Detailed information about the configuring the training spec and available hyper parameters are defined [here](https://docs.nvidia.com/tao/tao-toolkit/text/cv_finetuning/pytorch/self_supervised_learning/mae.html#creating-an-experiment-spec-file). 

In [None]:
# Override any of the parameters listed in the previous cell as required
specs["train"]["stage"] = "pretrain" 
specs["train"]["num_gpus"] = 1
specs["train"]["num_epochs"] = 10
specs["train"]["checkpoint_interval"] = 10 # must be less than or equal to num_epochs
specs["dataset"]["batch_size"] = 32
specs["dataset"]["augmentation"]["min_scale"] = 1.0 
specs["dataset"]["augmentation"]["max_scale"] = 1.0 
specs["dataset"]["augmentation"]["color_jitter"] = 0.0 
specs["dataset"]["augmentation"]["auto_aug"] = "" 
specs["dataset"]["augmentation"]["mixup"] = 0
specs["dataset"]["augmentation"]["cutmix"] = 0 
specs["dataset"]["augmentation"]["cutmix_minmax"] = None 
specs["dataset"]["augmentation"]["mixup_prob"] = 0.0
specs["dataset"]["augmentation"]["mixup_switch_prob"] = 0.0 
specs["dataset"]["augmentation"]["mixup_mode"] = "batch" 
specs["model"]["arch"] = "convnextv2_base"
print(json.dumps(specs, sort_keys=True, indent=4))

### Submit SSL Pre-Training Job 

With our training spec configured, we can now submit a training job.

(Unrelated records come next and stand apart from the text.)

-- ==== Sys2Proof/Machine/State.lean ====
section
/-!
DEFINITION. The machine's state as plain data: everything spec/ gives the module, agent by agent, and after it
`State.reset`. A numbered collection is a sparse map; what an unlisted number reads as is the `initial` value of its type.
-/
namespace Sys2Proof.Machine

/-! ## Registers and threads -/

/-- R115: the three states of an x, v, c or inbox register; a faulted one holds the recorded cause and TVAL. -/
inductive RState where
  | present
  | pending
  | faulted (cause : Nat) (tval : Word)
deriving DecidableEq, Repr

/-- A register with presence and B bit (R113, R115). -/
structure RCell (w : Nat) where
  val : BitVec w
  b : Bool
  st : RState
deriving DecidableEq, Repr

/-- R113: 0, present, B 0. -/
def RCell.initial (w : Nat) : RCell w := ⟨0, false, .present⟩

/-- R140: an entry of the fetch queue. `tgt`: a transfer of control
placed it, so the TGT check of R24 applies. -/
structure QEntry where
  pc : Word
  an : Bool
  sq : Bool
  tgt : Bool
deriving DecidableEq, Repr

/-- R116, R153: a write in flight; it lands before the rem-th group that issues from now on. -/
structure Landing where
  dest : Reg
  value : VWord
  b : Bool
  rem : Nat
deriving DecidableEq, Repr

/-- The line a thread issues from (R15, R18): its address, its 64 bytes, and whether the line word was checked. -/
structure LineBuf where
  va : Nat
  bytes : List Byte
  checked : Bool
deriving DecidableEq, Repr

/-- The access kinds of R79. -/
inductive Access where
  | fetch | load | store | bank
deriving DecidableEq, Repr

/-- A page walk that ended in a fault, for the access that waits for it (R79, R80). -/
structure WalkFault where
  va : Nat
  kind : Access
  cause : Nat
deriving DecidableEq, Repr

/-- What a fence waits for: operations of the thread, and the entries that one path held up to a serial (R245, R261). -/
structure FenceWait where
  ops : List Nat
  src : Nat
  upto : Nat
deriving DecidableEq, Repr

/-- What a thread does once its fence is complete. -/
inductive After where
  | nothing
  | invalidate
  | launch (task : Nat)
  | trigger
deriving DecidableEq, Repr

/-- R249, R250: an arrival whose fence is under way: the barrier id, the object that counts it, and what a BARR brings. -/
structure Arrival where
  id : Nat
  obj : Nat
  reduce : Option (BarrOp × BitVec 8)
  payload : Word
  dest : Reg
deriving DecidableEq, Repr

/-- R112: what a thread waits for. A group that parks before issue is tried again at each turn; `fence`, `barrier` and
`service` stand after a group that issued (`service` also while its matrix operation has not started); `judged` is the hold
before issue of R234 and R270. -/
inductive Wait where
  | none
  | line
  | walk (va : Nat) (kind : Access)
  | held
  | fence (f : FenceWait) (after : After)
  | arrive (f : FenceWait) (a : Arrival)
  | barrier (obj : Nat) (phase : BitVec 32)
  | service
  | judged
deriving DecidableEq, Repr

/-- R146: a thread rests after a YIELD or a WFI, beside what else it waits for. -/
inductive Pause where
  | none
  | yield
  | wfi
deriving DecidableEq, Repr

/-- R299, R154, R310: what a thread is doing. -/
inductive Run where
  | idle | running | stopped | ended
deriving DecidableEq, Repr

/-- The outcome of a check that another unit makes for a group that stands before issue: matrix service start (R186),
region census (R270), the controller's tag check (R234). -/
inductive Verdict where
  | waiting
  | pass (value : Word)
  | trap (cause : Nat) (tval : Word)
deriving DecidableEq, Repr

/-- A register as a source: value, B bit, and its state (R115). -/
structure Src where
  val : VWord
  b : Bool
  st : RState
deriving DecidableEq, Repr

/-- R36, R112: a group that passed steps 1 to 7 and stands before its end: its instructions, the c and q registers that its
words name, and the x registers (with the predicate, and whether as the destination), and, once another unit judges it (R22),
what it read of them, the q registers whose room it keeps, the link that a CALL in it saves (R144), and what its ERET read in
TSAVE. `doomed`: its other slot traps, and the unit only judges (R22). `light`: it holds no instruction of class E, B or Y and names no q register (R10). -/
structure Held where
  lo : Instr
  hi : Option Instr
  named : List (Pred × Bool × Reg)
  light : Bool
  taken : List (Reg × Src)
  rooms : List Nat
  link : Option Word
  reload : Option (List Landing)
  doomed : Bool
deriving DecidableEq, Repr

/-- R87-R97: a copy: its function, direction and swizzle, the handle reference and its entry, the scratchpad side, the rows
and their pitches, the index list (for CPYR the source), the targets, the index of the row in progress, how far it has come,
what the transfer in progress has read, the tags of the blocks of its line (R94) and how much of it is written, and the destination blocks that it has filled in part:
the one source block they are fed from, where there is only one, and the bytes (a bit each). -/
structure CopyOp where
  fn : Nat
  out : Bool
  swz : Bool
  handle : Word
  entry : BitVec 128
  spad : Nat
  length : Nat
  rows : Nat
  hpitch : Nat
  pitch : Nat
  list : Nat
  mask : Nat
  index : Nat
  next : Nat
  buf : List (Byte × BitVec 16)
  lineTags : List (BitVec 16)
  done : Nat
  fills : List (Nat × Option Nat × Nat)
  poison : Option Nat
  status : Option Nat
deriving DecidableEq, Repr

/-- A copy that has not begun. -/
def CopyOp.initial : CopyOp := ⟨0, false, false, 0, 0, 0, 0, 1, 0, 0, 0, 0, 0, 0, [], [], 0, [], none, none⟩

/-- A hardware thread of one context (R113, R140-R154, R343, R346). -/
structure Thread where
  x : SMap (RCell 64)
  v : SMap (RCell 256)
  m : SMap (BitVec 32)
  p : SMap Bool
  landing : List Landing
  q0 : QEntry
  q1 : QEntry
  q2 : QEntry
  line : Option LineBuf
  stop : Nat
  ien : BitVec 16
  lbn : BitVec 3
  pie : Bool
  ie : Bool
  phm : Bool
  hm : Bool
  tvec : Word
  tcause : Word
  tval : Word
  tepc0 : Word
  tepc1 : Word
  tepc2 : Word
  stopmax : BitVec 12
  icount : Word
  icmp : Word
  cyccmp : Word
  ipDb : Bool
  ipDbo : Bool
  ipPrq : Bool
  ipDbg : Bool
  dbval : Word
  fpflags : BitVec 5
  rank : Word
  taskid : BitVec 32
  accepts : Word
  xbinj : Word
  dly : SMap Word
  ndly : Word
  run : Run
  wait : Wait
  pause : Pause
  walkFaults : List WalkFault
  group : Option Held
  verdict : Option Verdict
  copyHeld : Option CopyOp
  thresholds : List (Nat × Nat)
  triggered : Bool
  relSeq : SMap (BitVec 32)
  resumed : Bool
deriving DecidableEq, Repr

All jobs follow the same flow of retreiving the default spec, customizing it, then submitting the job.

In [None]:
# Run action
action = "train"
data = json.dumps({"parent_job_id":None,"action":action,"specs":specs,
                   })

endpoint = f"{base_url}/experiments/{experiment_id}/jobs"

response = requests.post(endpoint, data=data, headers=headers)
assert response.status_code in (200, 201)
assert response.json()

print(response)
print(json.dumps(response.json(), indent=4))

job_map["pretrain_" + model_name] = response.json()
print(job_map)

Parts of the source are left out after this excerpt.